# Broken pipe

## glockenstein

Hallo Forum!

Wenn ich den Befehl

  # equery list | head -n 5

eingebe, bekomme ich folgendes Ergebnis:

  * installed packages

 app-admin/eselect-1.0.7

 app-admin/eselect-oodict-20060706

 app-admin/eselect-opengl-1.0.5

 app-admin/eselect-vi-1.1.4

 Traceback (most recent call last):

   File "/usr/bin/equery", line 1733, in ?

     cmd.perform(local_opts)

   File "/usr/bin/equery", line 1361, in perform

     self._print_installed(matches, rx)

   File "/usr/bin/equery", line 1417, in _print_installed

     matches, rx, 1)

   File "/usr/bin/equery", line 1397, in _generic_print

     print_info(0, pkg.get_cpv())

   File "/usr/lib/gentoolkit/pym/gentoolkit/pprinter.py", line 20, in print_info

     sys.stdout.write(s)

 IOError: [Errno 32] Broken pipe

Ist diese Fehlermeldung vermeidbar? Optionen -q und -C helfen leider nicht.

Interessanterweise geht es mit

  # equery list 2>&1 | head -n 5

aber das kann ja nicht die Lösung sein ...

Gruß Micha

----------

## tacki

Der Grund ist ganz einfach:

equery will etwas ausgeben, und es gibt keinen 'reader' mehr im pipe, da head nach 5 zeilen dicht macht. das ergebnis ist ein SIGPIPE-Error, der equery zum absturz bringt.

siehe auch hier:

http://www.unixguide.net/unix/bash/E2.shtml

Eventuell gibts aber eine andere Lösung für dein ursprüngliches Problem? Was willst du denn genau erreichen?

----------

## glockenstein

 *tacki wrote:*   

> Der Grund ist ganz einfach:
> 
> equery will etwas ausgeben, und es gibt keinen 'reader' mehr im pipe, da head nach 5 zeilen dicht macht. das ergebnis ist ein SIGPIPE-Error, der equery zum absturz bringt.
> 
> ..
> ...

 

Nun ja, es gibt kein ursprüngliches Problem. Mir ist bei irgendeinem Kommando aufgefallen, daß tail eine

Zeile weniger liefert als gewünscht. Habe vergessen was das war. Habe dann mit head und tail getestet,

was es gewesen sein könnte und bin dabei auf diese Merkwürdigkeit gestoßen.

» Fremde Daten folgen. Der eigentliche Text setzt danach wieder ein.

-- ==== Sys2Proof/Tests/Slice0.lean ====
section
/-! SUPPORT. The model's own tests. Every expected value is from spec/95_test_vectors.md or worked out by hand from
the encodings of 30_encoding.md. The witnesses show that the hypotheses of the obligations can be met. -/

namespace Sys2Proof.Tests

set_option Elab.async false

open Sys2Proof.Machine Sys2Proof.Claims

/-! ### WellFormed: terms that the check refuses and terms that it accepts -/

/-- An A32 word that fits a row is no UNKNOWN. -/
theorem smoke_unknown_word_refused : (Instr.unknown (.a32 0xE3A00004)).wellFormed = false := by decide +kernel

/-- A T16 halfword that fits a row is no UNKNOWN. -/
theorem smoke_unknown_half_refused : (Instr.unknown (.t16 0x2005)).wellFormed = false := by decide +kernel

/-- The last row of each list is checked too. -/
theorem smoke_last_rows_refused :
    (Instr.unknown (.a32 0xE12FFF1E)).wellFormed = false ∧ (Instr.unknown (.t16 0xE7FE)).wellFormed = false := by
  decide +kernel

/-- A unit is checked against the rows of its own format alone. -/
theorem smoke_unknown_accepted :
    (Instr.unknown (.a32 0x00002005)).wellFormed = true ∧ (Instr.unknown (.t16 0xF000)).wellFormed = true := by
  decide +kernel

/-! ### Every constructor, from a word written out bit by bit (30_encoding.md R78 to R85, R100 to R121) -/

theorem test_decode_a32_immediate :
    decode32 0b1110_001_0000_0_0001_0010_0011_00000101 = .andImmA32 2 1 3 5 ∧
    decode32 0b1110_001_0001_0_0001_0010_0011_00000101 = .eorImmA32 2 1 3 5 ∧
    decode32 0b1110_001_0010_0_0001_0010_0011_00000101 = .subImmA32 2 1 3 5 ∧
    decode32 0b1110_001_0010_1_0001_0010_0011_00000101 = .subsImmA32 2 1 3 5 ∧
    decode32 0b1110_001_0100_0_0001_0010_0011_00000101 = .addImmA32 2 1 3 5 ∧
    decode32 0b1110_001_0100_1_0001_0010_0011_00000101 = .addsImmA32 2 1 3 5 ∧
    decode32 0b1110_001_1100_0_0001_0010_0011_00000101 = .orrImmA32 2 1 3 5 ∧
    decode32 0b1110_001_1101_0_0000_0010_0011_00000101 = .movImmA32 2 3 5 ∧
    decode32 0b1110_001_1101_1_0000_0010_0011_00000101 = .movsImmA32 2 3 5 ∧
    decode32 0b1110_001_1010_1_0001_0000_0011_00000101 = .cmpImmA32 1 3 5 := by decide +kernel

theorem test_decode_a32_register :
    decode32 0b1110_000_0000_0_0001_0010_00000000_0011 = .andRegA32 2 1 3 ∧
    decode32 0b1110_000_0001_0_0001_0010_00000000_0011 = .eorRegA32 2 1 3 ∧
    decode32 0b1110_000_0010_0_0001_0010_00000000_0011 = .subRegA32 2 1 3 ∧
    decode32 0b1110_000_0010_1_0001_0010_00000000_0011 = .subsRegA32 2 1 3 ∧
    decode32 0b1110_000_0100_0_0001_0010_00000000_0011 = .addRegA32 2 1 3 ∧
    decode32 0b1110_000_0100_1_0001_0010_00000000_0011 = .addsRegA32 2 1 3 ∧
    decode32 0b1110_000_1100_0_0001_0010_00000000_0011 = .orrRegA32 2 1 3 ∧
    decode32 0b1110_000_1101_0_0000_0010_00000000_0011 = .movRegA32 2 3 ∧
    decode32 0b1110_000_1101_1_0000_0010_00000000_0011 = .movsRegA32 2 3 ∧
    decode32 0b1110_000_1010_1_0001_0000_00000000_0011 = .cmpRegA32 1 3 := by decide +kernel

theorem test_decode_a32_load_store_branch :
    decode32 0b1110_01_0_1_1_0_0_1_0001_0010_000100000100 = .ldrA32 1 2 1 0x104 ∧
    decode32 0b1110_01_0_1_0_0_0_0_0001_0010_000100000100 = .strA32 0 2 1 0x104 ∧
    decode32 0b1110_101_0_000000000000000000000010 = .bA32 2 ∧
    decode32 0b1110_101_1_111111111111111111111110 = .blA32 0xFFFFFE ∧
    decode32 0b1110_0001_0010_1111_1111_1111_0001_1110 = .bxA32 14 := by decide +kernel

theorem test_decode_t16_data :
    decode16 0b00100_011_00000101 = .movsImm8T16 3 5 ∧
    decode16 0b00101_011_00000101 = .cmpImm8T16 3 5 ∧
    decode16 0b00110_011_00000101 = .addsImm8T16 3 5 ∧
    decode16 0b00111_011_00000101 = .subsImm8T16 3 5 ∧
    decode16 0b0001100_011_010_001 = .addsRegT16 1 2 3 ∧
    decode16 0b0001101_011_010_001 = .subsRegT16 1 2 3 ∧
    decode16 0b0001110_011_010_001 = .addsImm3T16 1 2 3 ∧
    decode16 0b0001111_011_010_001 = .subsImm3T16 1 2 3 ∧
    decode16 0b0000000000_011_010 = .movsRegT16 2 3 ∧
    decode16 0b0100001010_011_010 = .cmpRegT16 2 3 ∧
    decode16 0b01000100_1_0011_010 = .addRegT16 10 3 ∧
    decode16 0b01000110_0_1011_010 = .movRegT16 2 11 := by decide +kernel

theorem test_decode_t16_rest :
    decode16 0b01000111_0_1110_000 = .bxT16 14 ∧
    decode16 0b01100_00011_010_001 = .strImm5T16 1 2 3 ∧
    decode16 0b01101_00011_010_001 = .ldrImm5T16 1 2 3 ∧
    decode16 0b10010_011_00000101 = .strSpT16 3 5 ∧
    decode16 0b10011_011_00000101 = .ldrSpT16 3 5 ∧
    decode16 0b10101_011_00000101 = .addRdSpT16 3 5 ∧
    decode16 0b101100000_0000101 = .addSpSpT16 5 ∧
    decode16 0b101100001_0000101 = .subSpSpT16 5 ∧
    decode16 0b11100_11111111110 = .bT16 0x7FE ∧
    decode16 0b1111000000000000 = .unknown (.t16 0xF000) := by decide +kernel

/-! ### The records of 95_test_vectors.md L2-A and L2-B -/

theorem test_records_a32_data :
    ([0xE3A00004, 0xE3A034FF, 0xE3A01C01, 0xE3A0DA01, 0xE3800C22, 0xE0810002, 0xE0410002, 0xE2910001, 0xE2510001,
      0xE3B00000, 0xE3500004, 0xE1500001, 0xE0010002, 0xE1810002, 0xE0210002, 0xE1A0F00E, 0xE28FF004].map
        fun w => (decode32 w).op) =
    [.mov 0 (.imm 4), .mov 3 (.imm 0xFF000000), .mov 1 (.imm 0x100), .mov 13 (.imm 0x1000), .orr 0 0 (.imm 0x2200),
      .add 0 1 (.reg 2), .sub 0 1 (.reg 2), .adds 0 1 (.imm 1), .subs 0 1 (.imm 1), .movs 0 (.imm 0),
      .cmp 0 (.imm 4), .cmp 0 (.reg 1), .and 0 1 (.reg 2), .orr 0 1 (.reg 2), .eor 0 1 (.reg 2), .mov 15 (.reg 14),
      .add 15 15 (.imm 4)] := by decide +kernel

theorem test_records_a32_rest :
    ([0xE5910004, 0xE5010004, 0xE5114104, 0xEA000002, 0xEA000000, 0xEAFFFFFF, 0xEAFFFFFE, 0xEA7FFFFF, 0xEA800000,
      0xEB000004, 0xE12FFF1E].map fun w => (decode32 w).op) =
    [.ldr 0 1 4, .str 0 1 (-4), .ldr 4 1 (-0x104), .b 8, .b 0, .b (-4), .b (-8), .b 33554428, .b (-33554432), .bl 16,
      .bx 14] := by decide +kernel

theorem test_unknown_a32 :
    ([0xE0010092, 0xE2110001, 0x03A00004, 0xF3A00004, 0xE1A00012, 0xE3A10004, 0xE3501004, 0xE5B10004, 0xE4910004,
      0xE5D10004, 0xE7910002, 0xE12FFF3E].all fun w => decode32 w == .unknown (.a32 w)) = true := by decide +kernel

theorem test_records_t16_data :
    ([0x2005, 0x212A, 0x2BFF, 0x3003, 0x38FF, 0x1888, 0x1A8B, 0x1DC8, 0x1FC8, 0x0008, 0x428A, 0x4489, 0x46F7].map
        fun h => (decode16 h).op) =
    [.movs 0 (.imm 5), .movs 1 (.imm 42), .cmp 3 (.imm 255), .adds 0 0 (.imm 3), .subs 0 0 (.imm 255),
      .adds 0 1 (.reg 2), .subs 3 1 (.reg 2), .adds 0 1 (.imm 7), .subs 0 1 (.imm 7), .movs 0 (.reg 1),
      .cmp 2 (.reg 1), .add 9 9 (.reg 1), .mov 15 (.reg 14)] := by decide +kernel

theorem test_records_t16_rest :
    ([0x4770, 0x4778, 0x6048, 0x6848, 0x9101, 0x9A01, 0xA9FF, 0xB002, 0xB07F, 0xB082, 0xB0FF, 0xE000, 0xE7FE, 0xE3FF,
      0xE400].map fun h => (decode16 h).op) =
    [.bx 14, .bx 15, .str 0 1 4, .ldr 0 1 4, .str 1 13 4, .ldr 2 13 4, .add 1 13 (.imm 0x3FC), .add 13 13 (.imm 8),
      .add 13 13 (.imm 0x1FC), .sub 13 13 (.imm 8), .sub 13 13 (.imm 0x1FC), .b 0, .b (-4), .b 2046, .b (-2048)] := by
  decide +kernel

theorem test_unknown_t16 :
    ([0x4771, 0x4780, 0x45F7, 0x0048, 0x4000, 0x7FC8, 0xBF00, 0xD0FE, 0xF000, 0xF800].all
      fun h => decode16 h == .unknown (.t16 h)) = true := by decide +kernel

/-- `size` and `raw` of an UNKNOWN record (L2-A, L2-B). -/
theorem test_unknown_record :
    (decode32 0xE0010092).record = ⟨.four, 0xE0010092, .unknown⟩ ∧ (decode16 0xF800).record = ⟨.two, 0xF800, .unknown⟩ := by
  decide +kernel

/-- The rotations of L2-D. -/
theorem test_modified_immediate :
    modifiedImm 4 0xFF = 0xFF000000 ∧ modifiedImm 15 0xFF = 0x3FC ∧ modifiedImm 1 1 = 0x40000000 ∧
    modifiedImm 0 0xAB = 0xAB := by decide +kernel

/-! ### The encoder, on the words of L1-4, L2-A and L2-B -/

theorem test_encode :
    encode (.addRegA32 0 1 2) = .a32 0xE0810002 ∧ encode (.movImmA32 3 4 0xFF) = .a32 0xE3A034FF ∧
    encode (.strA32 0 0 1 4) = .a32 0xE5010004 ∧ encode (.bA32 0xFFFFFF) = .a32 0xEAFFFFFF ∧
    encode (.addRegT16 9 1) = .t16 0x4489 ∧ encode (.subsImm3T16 0 1 7) = .t16 0x1FC8 ∧
    encode (.bT16 0x7FE) = .t16 0xE7FE := by decide +kernel

/-! ### Images (L2-C) -/

/-- The sizes of an image's records, or its error. -/
def layout (length a32Bytes : Nat) : Except DecodeError (List (Nat × Nat)) :=
  match decodeImage (List.replicate length 0) a32Bytes with
  | .ok records => .ok ((List.range records.length).map fun k => (offsetOf records k, (records[k]?.map
      fun i => i.size.bytes).getD 0))
  | .error e => .error e

/-- A result as plain data. -/
def outcome {α β : Type} : Except α β → Option α × Option β
  | .ok b => (none, some b)
  | .error a => (some a, none)

theorem test_image_layout :
    outcome (layout 0 0) = (none, some []) ∧ outcome (layout 6 4) = (none, some [(0, 4), (4, 2)]) ∧
    outcome (layout 8 4) = (none, some [(0, 4), (4, 2), (6, 2)]) := by decide +kernel

theorem test_image_truncated :
    outcome (layout 7 4) = (some .truncatedInput, none) ∧ outcome (layout 5 0) = (some .truncatedInput, none) ∧
    outcome (layout 6 2) = (some .truncatedInput, none) ∧ outcome (layout 4 8) = (some .truncatedInput, none) := by
  decide +kernel

theorem test_image_byte_order :
    outcome (decodeImage [0x04, 0x00, 0xA0, 0xE3, 0x05, 0x20] 4) =
      (none, some [.movImmA32 0 0 4, .movsImm8T16 0 5]) := by decide +kernel

/-- Table words: at most 16 bits is T16, 17 to 32 bits A32. -/
theorem test_table_words :
    decodeTableWord 16 0x4770 = some (.bxT16 14) ∧ decodeTableWord 32 0xE12FFF1E = some (.bxA32 14) ∧
    decodeTableWord 32 0 = some (.unknown (.a32 0)) ∧ decodeTableWord 16 0xF800 = some (.unknown (.t16 0xF800)) ∧
    decodeTableWord 48 0 = none := by decide +kernel

/-! ### Assembler syntax (30_encoding.md R125) -/

theorem test_asm :
    ([.addRegA32 0 1 2, .ldrA32 0 4 1 0x104, .addRdSpT16 1 255, .movRegT16 15 14, .bT16 0x7FE, .blA32 4,
      .unknown (.a32 0xE0010092), .unknown (.t16 0xF000)].map Instr.asm) =
    ["ADD R0, R1, R2", "LDR R4, [R1, #-260]", "ADD R1, SP, #1020", "MOV R15, R14", "B #-4", "BL #16",
      ".word 0xe0010092", ".hword 0xf000"] := by decide +kernel

/-! ### Single records (L1-4, L2-D to L2-F) -/

/-- A part of the next state, if there is one. -/
def after {α : Type} (part : State → α) : Result → Option α
  | .next t => some (part t)
  | .fault _ => none
  | .refused _ => none

/-- Reset with `x[1]` and `x[2]` set. -/
def with12 (a b : Word) : State := (State.reset.setReg 1 a).setReg 2 b

/-- The flag tuple (Z, N, C, V). -/
def tuple (z n c v : Nat) : Flags := ⟨z == 1, n == 1, c == 1, v == 1⟩

def allSet : Flags := tuple 1 1 1 1

/-- `x[0]` and the flags after one A32 word on `x[1] = a`, `x[2] = b`, in a step. -/
def stepA32 (w : Word) (a b : Word) (old : Flags := tuple 0 0 0 0) : Option (Word × Flags) :=
  after (fun t => (t.reg 0, t.flags)) (step (((with12 a b).setFlags old).placeInstr (decode32 w)))

theorem test_adds :
    stepA32 0xE0910002 5 7 = some (0xC, tuple 0 0 0 0) ∧
    stepA32 0xE0910002 0xFFFFFFFF 1 = some (0, tuple 1 0 1 0) ∧
    stepA32 0xE0910002 0x7FFFFFFF 1 = some (0x80000000, tuple 0 1 0 1) ∧
    stepA32 0xE0910002 0x80000000 0x80000000 = some (0, tuple 1 0 1 1) ∧
    stepA32 0xE0910002 0xFFFFFFFF 0xFFFFFFFF = some (0xFFFFFFFE, tuple 0 1 1 0) ∧
    stepA32 0xE0910002 0x80000000 0xFFFFFFFF = some (0x7FFFFFFF, tuple 0 0 1 1) := by decide +kernel

theorem test_subs :
    stepA32 0xE0510002 5 3 = some (2, tuple 0 0 1 0) ∧
    stepA32 0xE0510002 3 5 = some (0xFFFFFFFE, tuple 0 1 0 0) ∧
    stepA32 0xE0510002 4 4 = some (0, tuple 1 0 1 0) ∧
    stepA32 0xE0510002 0x80000000 1 = some (0x7FFFFFFF, tuple 0 0 1 1) ∧
    stepA32 0xE0510002 0x7FFFFFFF 0xFFFFFFFF = some (0x80000000, tuple 0 1 0 1) ∧
    stepA32 0xE0510002 0 0x80000000 = some (0x80000000, tuple 0 1 0 1) := by decide +kernel

theorem test_cmp :
    stepA32 0xE1510002 0 4 = some (0, tuple 0 1 0 0) ∧
    stepA32 0xE1510002 0xFFFFFFFF 0 allSet = some (0, tuple 0 1 1 0) := by decide +kernel

theorem test_flagless :
    stepA32 0xE0810002 0xFFFFFFFF 1 allSet = some (0, allSet) ∧
    stepA32 0xE0410002 0 1 allSet = some (0xFFFFFFFF, allSet) ∧
    stepA32 0xE0010002 0xF0F0F0F0 0xFF00FF00 allSet = some (0xF000F000, allSet) ∧
    stepA32 0xE1810002 0xF0F0F0F0 0xFF00FF00 allSet = some (0xFFF0FFF0, allSet) ∧
    stepA32 0xE0210002 0xF0F0F0F0 0xFF00FF00 allSet = some (0x0FF00FF0, allSet) ∧
    stepA32 0xE3A004FF 0 0 allSet = some (0xFF000000, allSet) := by decide +kernel

theorem test_movs :
    stepA32 0xE3B00000 0 0 (tuple 0 0 1 1) = some (0, tuple 1 0 1 1) ∧
    stepA32 0xE3B004FF 0 0 (tuple 1 0 0 0) = some (0xFF000000, tuple 0 1 0 0) ∧
    stepA32 0xE1B00002 0 5 (tuple 0 1 1 0) = some (5, tuple 0 0 1 0) := by decide +kernel

/-- Source and destination are one register. -/
theorem test_source_is_destination :
    after (fun t => t.reg 1) (exec (.addRegA32 1 1 1) (with12 5 0)) = some 10 ∧
    after (fun t => (t.reg 1, t.flags)) (exec (.subsRegA32 1 1 1) (with12 5 0)) = some (0, tuple 1 0 1 0) := by decide +kernel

Ich dachte, es könnte ein Fehler in equery sein. Habe nur ich diesen Absturz?

Gruß Micha

----------

## tacki

Nein, das ist ein logischer Error in /bin/bash. Wird bei jedem auftreten, der die standard-bash verwendet... ka wie es bei den Alternativen wie zsh etc. aussieht.

----------

## hurra

 *tacki wrote:*   

> Nein, das ist ein logischer Error in /bin/bash. Wird bei jedem auftreten, der die standard-bash verwendet... ka wie es bei den Alternativen wie zsh etc. aussieht.

 

zsh bringt den gleichen Fehler  :Smile: 

----------

## glockenstein

 *tacki wrote:*   

> Nein, das ist ein logischer Error in /bin/bash. Wird bei jedem auftreten, der die standard-bash verwendet... ka wie es bei den Alternativen wie zsh etc. aussieht.

 

Gefunden auf www.gnu.org:

As of bash-3.1, bash does not report SIGPIPE errors by default.  You

can build a version of bash that will report such errors.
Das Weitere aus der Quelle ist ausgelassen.